Human and Social Capabilities Research Division, Human Sciences Research Council, Durban, South Africa
McGill Global Health Programme & McGill International TB Centre, McGill University, Montréal, Ontario, Canada.
BMJ Glob Health. 2020 May;5(5). doi: 10.1136/bmjgh-2019-002255.

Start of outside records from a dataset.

-- ==== Sys2Proof/Laws/Accord.lean ====
section
/-!
SUPPORT. The accord link and its packets.
-/
namespace Sys2Proof.Laws.Accord

open Sys2Proof.Machine
open Sys2Proof.Laws.Writes

theorem acdWin (s : State) (h : s.hasAccord = b) : s.windowPresent 0x3A = b := by rw [← h]; rfl

theorem win_neg (s : State) (w : Nat) (f : State → State) (h : s.windowPresent w = false) : s.onWindow w f = s.raise 5 := by
  unfold State.onWindow; rw [if_neg (by rw [h]; decide)]

theorem unit_neg (s : State) (p : Bool) (f : State → State) (h : p = false) : s.onUnit p f = s := by unfold State.onUnit; rw [h, if_neg (by decide)]

theorem acdState_en (s : State) (b : Bool) : (s.putFlag F.ACD_CTRL_EN b).acdState = s.acdState :=
  State.fld_setFld_apart _ _ _ _ (Nat.le_of_ble_eq_true rfl) (by (first | exact Or.inr (Or.inl (Nat.le_of_ble_eq_true rfl)) | exact Or.inr (Or.inr (Nat.le_of_ble_eq_true rfl)) | exact Or.inl (by decide) | (refine Or.inl (show _ + _ ≠ _ + _ from ?_); omega)))

theorem acd_en (s : State) (b : Bool) : (s.putFlag F.ACD_CTRL_EN b).acd = s.acd := rfl

theorem acdDown_facts (s : State) (f : Option Nat) (ha : s.hasAccord = true) (h : s.acdState ≠ 0) :
   (s.acdDown f).acdState = 0 ∧ (s.acdDown f).acd.failedAt = f := by
  have e : s.acdDown f = ((s.setFld F.ACD_STATUS_STATE 0).modLink 2 (fun k => { k.cleared with failedAt := f })).modAcd (fun a => { a with
    failedAt := f, failStep := s.acdState, helloSent := false
    downSince := if s.acdState = 4 then some s.now else a.downSince }) := by
    unfold State.acdDown
    rw [if_neg (by rintro (c | c); rw [ha] at c; cases c; exact h c)]
  rw [e]
  refine ⟨?_, rfl⟩
  exact (State.fld_setFld_same s F.ACD_STATUS_STATE 0 (Nat.le_of_ble_eq_true rfl)).trans rfl

theorem en_of (v : Word) : F.ACD_CTRL_EN.of v = bits v.toNat 0 1 := rfl

theorem ctrl_eq (s : State) (v : Word) : effAcdCtrl v s =
   (let s1 := s.putFlag F.ACD_CTRL_EN (bits v.toNat 0 1 == 1)
    let s2 := if bits v.toNat 0 1 = 0 then s1.acdDown none
      else if s1.acdState = 0 ∧ s1.acd.failedAt = none then s1.acdStart
      else s1
    if bits v.toNat 1 1 = 1 ∧ bits v.toNat 8 8 = 0x5A ∧ s2.isActive = true ∧ s2.fld F.ACD_STATUS_MIRROR_OK = 15 then
      (if s2.lowestLocked.isNone then s2.giveUp else s2.modAcd (fun a => { a with handover := true }))
    else s2) := rfl

/-- An accord packet received in sequence is performed, and its credits are given back. -/
theorem perf (s : State) (p : PktIn) (g : State → State) (ha : s.hasAccord = true) (h1 : p.crcOk 2 = true) (h2 : p.pkt.seq % 4096 = (s.pl 2).rxSeq) (h3 : p.reserved = false) (h4 : s.linkHears 2 = true)
    (h5 : (s.pl 2).granted.covers (pktClass 2 p.pkt.type) (pktCost p.pkt) = true) (h6 : typeKnown 2 p.pkt.type = true) :
    effAcdPkt p g s = (g (s.modLink 2 (Packets.rxf 2 p))).giveCredit 2 p.pkt := by
  unfold effAcdPkt
  rw [if_neg (by rw [ha]; decide), Packets.recv_of s 2 p _ h4 h1 h2 h3 h6 h5]

theorem acdRow (s : State) (k : Nat) (p : PktIn) (f : State → State) (h : p.pkt.type = k) : s.accordRow k p f = effAcdPkt p f s := if_pos h

theorem raiseIf_fld (s : State) (b : Bool) (n : Nat) (f : Fld) : (s.raiseIf b n).fld f = s.fld f := by cases b <;> rfl

theorem raiseIf_flag (s : State) (b : Bool) (n : Nat) (f : Fld) : (s.raiseIf b n).flag f = s.flag f := by cases b <;> rfl

theorem raiseIf_mem (s : State) (b : Bool) (n k : Nat) (h : k ∈ s.flt.raised) : k ∈ (s.raiseIf b n).flt.raised := by
  cases b
  · exact h
  · exact raise_mem_of _ _ _ h

theorem lost_facts (s1 : State) (d1 : s1.acdState = 0) :
   let t := ((((((s1.setFlag F.ACD_STATUS_LOST).raise 376).clrFlag F.ACD_STATUS_JOINED).setMirror 0).clrFlag F.ACD_STATUS_ROLE).modAcd (fun a => { a with downSince := none, joining := false, stepped := false, handover := false, handoverDue := false, asked := none }))
   t.flag F.ACD_STATUS_LOST = true ∧ t.flag F.ACD_STATUS_JOINED = false ∧ t.fld F.ACD_STATUS_MIRROR_OK = 0
          ∧ t.acdState = 0 ∧ 376 ∈ t.flt.raised := by
  have e1 : (s1.setFlag F.ACD_STATUS_LOST).flag F.ACD_STATUS_LOST = true := State.flag_setFlag _ _ (Nat.le_of_ble_eq_true rfl) rfl
  have e2 : (s1.setFlag F.ACD_STATUS_LOST).acdState = 0 := (State.fld_setFld_apart _ _ _ _ (Nat.le_of_ble_eq_true rfl) (by (first | exact Or.inr (Or.inl (Nat.le_of_ble_eq_true rfl)) | exact Or.inr (Or.inr (Nat.le_of_ble_eq_true rfl)) | exact Or.inl (by decide) | (refine Or.inl (show _ + _ ≠ _ + _ from ?_); omega)))).trans d1
  generalize s1.setFlag F.ACD_STATUS_LOST = s2 at e1 e2 ⊢
  have f1 : (s2.raise 376).flag F.ACD_STATUS_LOST = true := e1
  have f2 : (s2.raise 376).fld F.ACD_STATUS_STATE = 0 := e2
  have f3 : 376 ∈ (s2.raise 376).flt.raised := raise_mem _ _
  generalize s2.raise 376 = s3 at f1 f2 f3 ⊢
  have g1 : (s3.clrFlag F.ACD_STATUS_JOINED).flag F.ACD_STATUS_LOST = true := (setFld_flag_apart _ _ _ _ (Nat.le_of_ble_eq_true rfl) rfl (by (first | exact Or.inr (Or.inl (Nat.le_of_ble_eq_true rfl)) | exact Or.inr (Or.inr (Nat.le_of_ble_eq_true rfl)) | exact Or.inl (by decide) | (refine Or.inl (show _ + _ ≠ _ + _ from ?_); omega)))).trans f1
  have g2 : (s3.clrFlag F.ACD_STATUS_JOINED).fld F.ACD_STATUS_STATE = 0 := (State.fld_setFld_apart _ _ _ _ (Nat.le_of_ble_eq_true rfl) (by (first | exact Or.inr (Or.inl (Nat.le_of_ble_eq_true rfl)) | exact Or.inr (Or.inr (Nat.le_of_ble_eq_true rfl)) | exact Or.inl (by decide) | (refine Or.inl (show _ + _ ≠ _ + _ from ?_); omega)))).trans f2
  have g3 : 376 ∈ (s3.clrFlag F.ACD_STATUS_JOINED).flt.raised := f3
  have g4 : (s3.clrFlag F.ACD_STATUS_JOINED).flag F.ACD_STATUS_JOINED = false := State.flag_clrFlag _ _ (Nat.le_of_ble_eq_true rfl) rfl
  generalize s3.clrFlag F.ACD_STATUS_JOINED = s4 at g1 g2 g3 g4 ⊢
  have h : (s4.setMirror 0).flag F.ACD_STATUS_LOST = true ∧ (s4.setMirror 0).fld F.ACD_STATUS_STATE = 0 ∧ 376 ∈ (s4.setMirror 0).flt.raised ∧ (s4.setMirror 0).flag F.ACD_STATUS_JOINED = false
     ∧ (s4.setMirror 0).fld F.ACD_STATUS_MIRROR_OK = 0 := by
    unfold State.setMirror
    generalize ((List.range 4).any _) = b
    rw [raiseIf_flag, raiseIf_fld, raiseIf_flag, raiseIf_fld]
    refine ⟨(setFld_flag_apart _ _ _ _ (Nat.le_of_ble_eq_true rfl) rfl (by (first | exact Or.inr (Or.inl (Nat.le_of_ble_eq_true rfl)) | exact Or.inr (Or.inr (Nat.le_of_ble_eq_true rfl)) | exact Or.inl (by decide) | (refine Or.inl (show _ + _ ≠ _ + _ from ?_); omega)))).trans g1, (State.fld_setFld_apart _ _ _ _ (Nat.le_of_ble_eq_true rfl) (by (first | exact Or.inr (Or.inl (Nat.le_of_ble_eq_true rfl)) | exact Or.inr (Or.inr (Nat.le_of_ble_eq_true rfl)) | exact Or.inl (by decide) | (refine Or.inl (show _ + _ ≠ _ + _ from ?_); omega)))).trans g2, raiseIf_mem _ _ _ _ g3, (setFld_flag_apart _ _ _ _ (Nat.le_of_ble_eq_true rfl) rfl (by (first | exact Or.inr (Or.inl (Nat.le_of_ble_eq_true rfl)) | exact Or.inr (Or.inr (Nat.le_of_ble_eq_true rfl)) | exact Or.inl (by decide) | (refine Or.inl (show _ + _ ≠ _ + _ from ?_); omega)))).trans g4, State.fld_setFld_same s4 F.ACD_STATUS_MIRROR_OK 0 (Nat.le_of_ble_eq_true rfl)⟩
  obtain ⟨h1, h2, h3, h4, h5⟩ := h
  generalize s4.setMirror 0 = s5 at h1 h2 h3 h4 h5 ⊢
  have k1 : (s5.clrFlag F.ACD_STATUS_ROLE).flag F.ACD_STATUS_LOST = true := (setFld_flag_apart _ _ _ _ (Nat.le_of_ble_eq_true rfl) rfl (by (first | exact Or.inr (Or.inl (Nat.le_of_ble_eq_true rfl)) | exact Or.inr (Or.inr (Nat.le_of_ble_eq_true rfl)) | exact Or.inl (by decide) | (refine Or.inl (show _ + _ ≠ _ + _ from ?_); omega)))).trans h1
  have k2 : (s5.clrFlag F.ACD_STATUS_ROLE).fld F.ACD_STATUS_STATE = 0 := (State.fld_setFld_apart _ _ _ _ (Nat.le_of_ble_eq_true rfl) (by (first | exact Or.inr (Or.inl (Nat.le_of_ble_eq_true rfl)) | exact Or.inr (Or.inr (Nat.le_of_ble_eq_true rfl)) | exact Or.inl (by decide) | (refine Or.inl (show _ + _ ≠ _ + _ from ?_); omega)))).trans h2
  have k3 : 376 ∈ (s5.clrFlag F.ACD_STATUS_ROLE).flt.raised := h3
  have k4 : (s5.clrFlag F.ACD_STATUS_ROLE).flag F.ACD_STATUS_JOINED = false := (setFld_flag_apart _ _ _ _ (Nat.le_of_ble_eq_true rfl) rfl (by (first | exact Or.inr (Or.inl (Nat.le_of_ble_eq_true rfl)) | exact Or.inr (Or.inr (Nat.le_of_ble_eq_true rfl)) | exact Or.inl (by decide) | (refine Or.inl (show _ + _ ≠ _ + _ from ?_); omega)))).trans h4
  have k5 : (s5.clrFlag F.ACD_STATUS_ROLE).fld F.ACD_STATUS_MIRROR_OK = 0 := (State.fld_setFld_apart _ _ _ _ (Nat.le_of_ble_eq_true rfl) (by (first | exact Or.inr (Or.inl (Nat.le_of_ble_eq_true rfl)) | exact Or.inr (Or.inr (Nat.le_of_ble_eq_true rfl)) | exact Or.inl (by decide) | (refine Or.inl (show _ + _ ≠ _ + _ from ?_); omega)))).trans h5
  generalize s5.clrFlag F.ACD_STATUS_ROLE = s6 at k1 k2 k3 k4 k5 ⊢
  exact ⟨k1, k4, k5, k2, k3⟩

def kept (x : State) : WebSt × Vector MotSt 16 × Vector Axis 16 := (x.web, x.mots, x.axes)

theorem kept_send (s : State) (a b : Nat) (l : List Byte) : kept (s.sendAcd a b l) = kept s := by
  unfold State.sendAcd State.sendPkt
  split <;> rfl

theorem kept_time (s : State) : kept s.sendTime = kept s := kept_send _ _ _ _

theorem kept_mirror (s : State) (m : Nat) : kept (s.setMirror m) = kept s := by
  unfold State.setMirror State.raiseIf
  split <;> rfl

def trk (s : State) (l : List Byte) : State :=
  { s with
      loops := s.loops.map (fun e => (e.1, { e.2 with
        i := sx 64 (entLe l (96 + 16 * e.1) 8), spr := sx 32 (entLe l (96 + 16 * e.1 + 8) 4)
        uPrev := sx 32 (entLe l (96 + 16 * e.1 + 12) 4) }))
      mots := Vector.ofFn (fun (n : Fin 16) => { s.mots[n] with
        integ := sx 64 (entLe l (96 + 1024 + 16 * n.val) 8), target := entLe l (96 + 1024 + 16 * n.val + 8) 8 })
      axes := Vector.ofFn (fun (n : Fin 16) => { s.axes[n] with
        pFrac := sx 64 (entLe l (96 + 1024 + 256 + 16 * n.val) 8), vMilli := sx 64 (entLe l (96 + 1024 + 256 + 16 * n.val + 8) 8) })
      web := { s.web with raw := sx 64 (entLe l (96 + 1024 + 256 + 256) 8), hw := sx 64 (entLe l (96 + 1024 + 256 + 256 + 8) 8) } }

theorem kept_rx (s : State) (l : List Byte) (ha : s.isActive = false) (h : s.isShadow = true ∨ s.acd.joining = true) :
    kept (s.rxState l) = kept (trk s l) := by
  unfold State.rxState
  rw [if_neg (by rw [ha]; decide), if_neg (by rintro ⟨a, b⟩; rcases h with h | h; rw [h] at a; cases a; rw [h] at b; cases b)]
  extract_lets
  refine (kept_time _).trans ?_
  refine (kept_send _ _ _ _).trans ((kept_mirror _ _).trans ?_)
  refine Eq.trans (b := kept (if (trk s l).acd.joining then
        (((trk s l).setFlag F.ACD_STATUS_JOINED).modAcd (fun a => { a with
          joining := false, copyStn := 15, copyLine := (List.range 4).map (fun i => entLe l (24 * i) 8), copyFacet := (List.range 4).map (fun i => entLe l (24 * i + 16) 8) }))
      else (trk s l).each (List.range 4) (fun t i => t.modExp i (fun e => { e with facet := entLe l (24 * i + 16) 8 })))) rfl ?_
  split
  · rfl
  · exact each_keeps kept _ _ _ (fun t x => rfl)

end Sys2Proof.Laws.Accord
end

Tuberculosis (TB) is treatable but is the leading infectious cause of death worldwide, with men over-represented in some key aspects of the disease burden. Men's TB epidemiological scenario occurs within a wider public health and historical context, including their prior sidelining in health discussions. Differences are however noticeable in how some Western countries and high TB and HIV burden low and middle-income countries (LMIC) including in Africa have approached the subject(s) of men and health. The former have a comparatively long history of scholarship, and lately are implementing actions targeting men's health and wellness, both increasingly addressing multilevel social and structural determinants. In contrast, in the latter men have received attention primarily for their sexual practices and role in HIV and AIDS and gender-based violence; moreover, interventions, guided by the public health approach, have stressed short-term, measurable and medical goals. Debates and the limited available empirical literature on men's engagement with TB-related healthcare are nevertheless indicating need for a shift, within TB work with men in high burden LMICs towards, structural and multicomponent interventions.
结核病(TB)是可治愈的,但它是全球导致死亡的主要传染病原因,在某些疾病负担的关键方面,男性的占比更高。男性的结核病流行病学情况发生在更广泛的公共卫生和历史背景下,包括他们在健康讨论中被边缘化。然而,在一些西方国家和结核病和艾滋病毒负担较高的低收入和中等收入国家(LMIC),包括非洲,如何处理男性和健康问题方面存在明显差异。前者有相对较长的学术研究历史,最近正在采取针对男性健康和健康的行动,这些行动越来越多地解决多层次的社会和结构性决定因素。相比之下,在后者中,男性主要因其性行为以及在艾滋病毒和艾滋病以及性别暴力中的作用而受到关注;此外,以公共卫生方法为指导的干预措施强调了短期、可衡量和医学目标。然而,关于男性参与与结核病相关的医疗保健的争论和有限的可用实证文献表明,在高负担的 LMIC 国家中,结核病工作需要转向针对男性的结构性和多方面干预措施。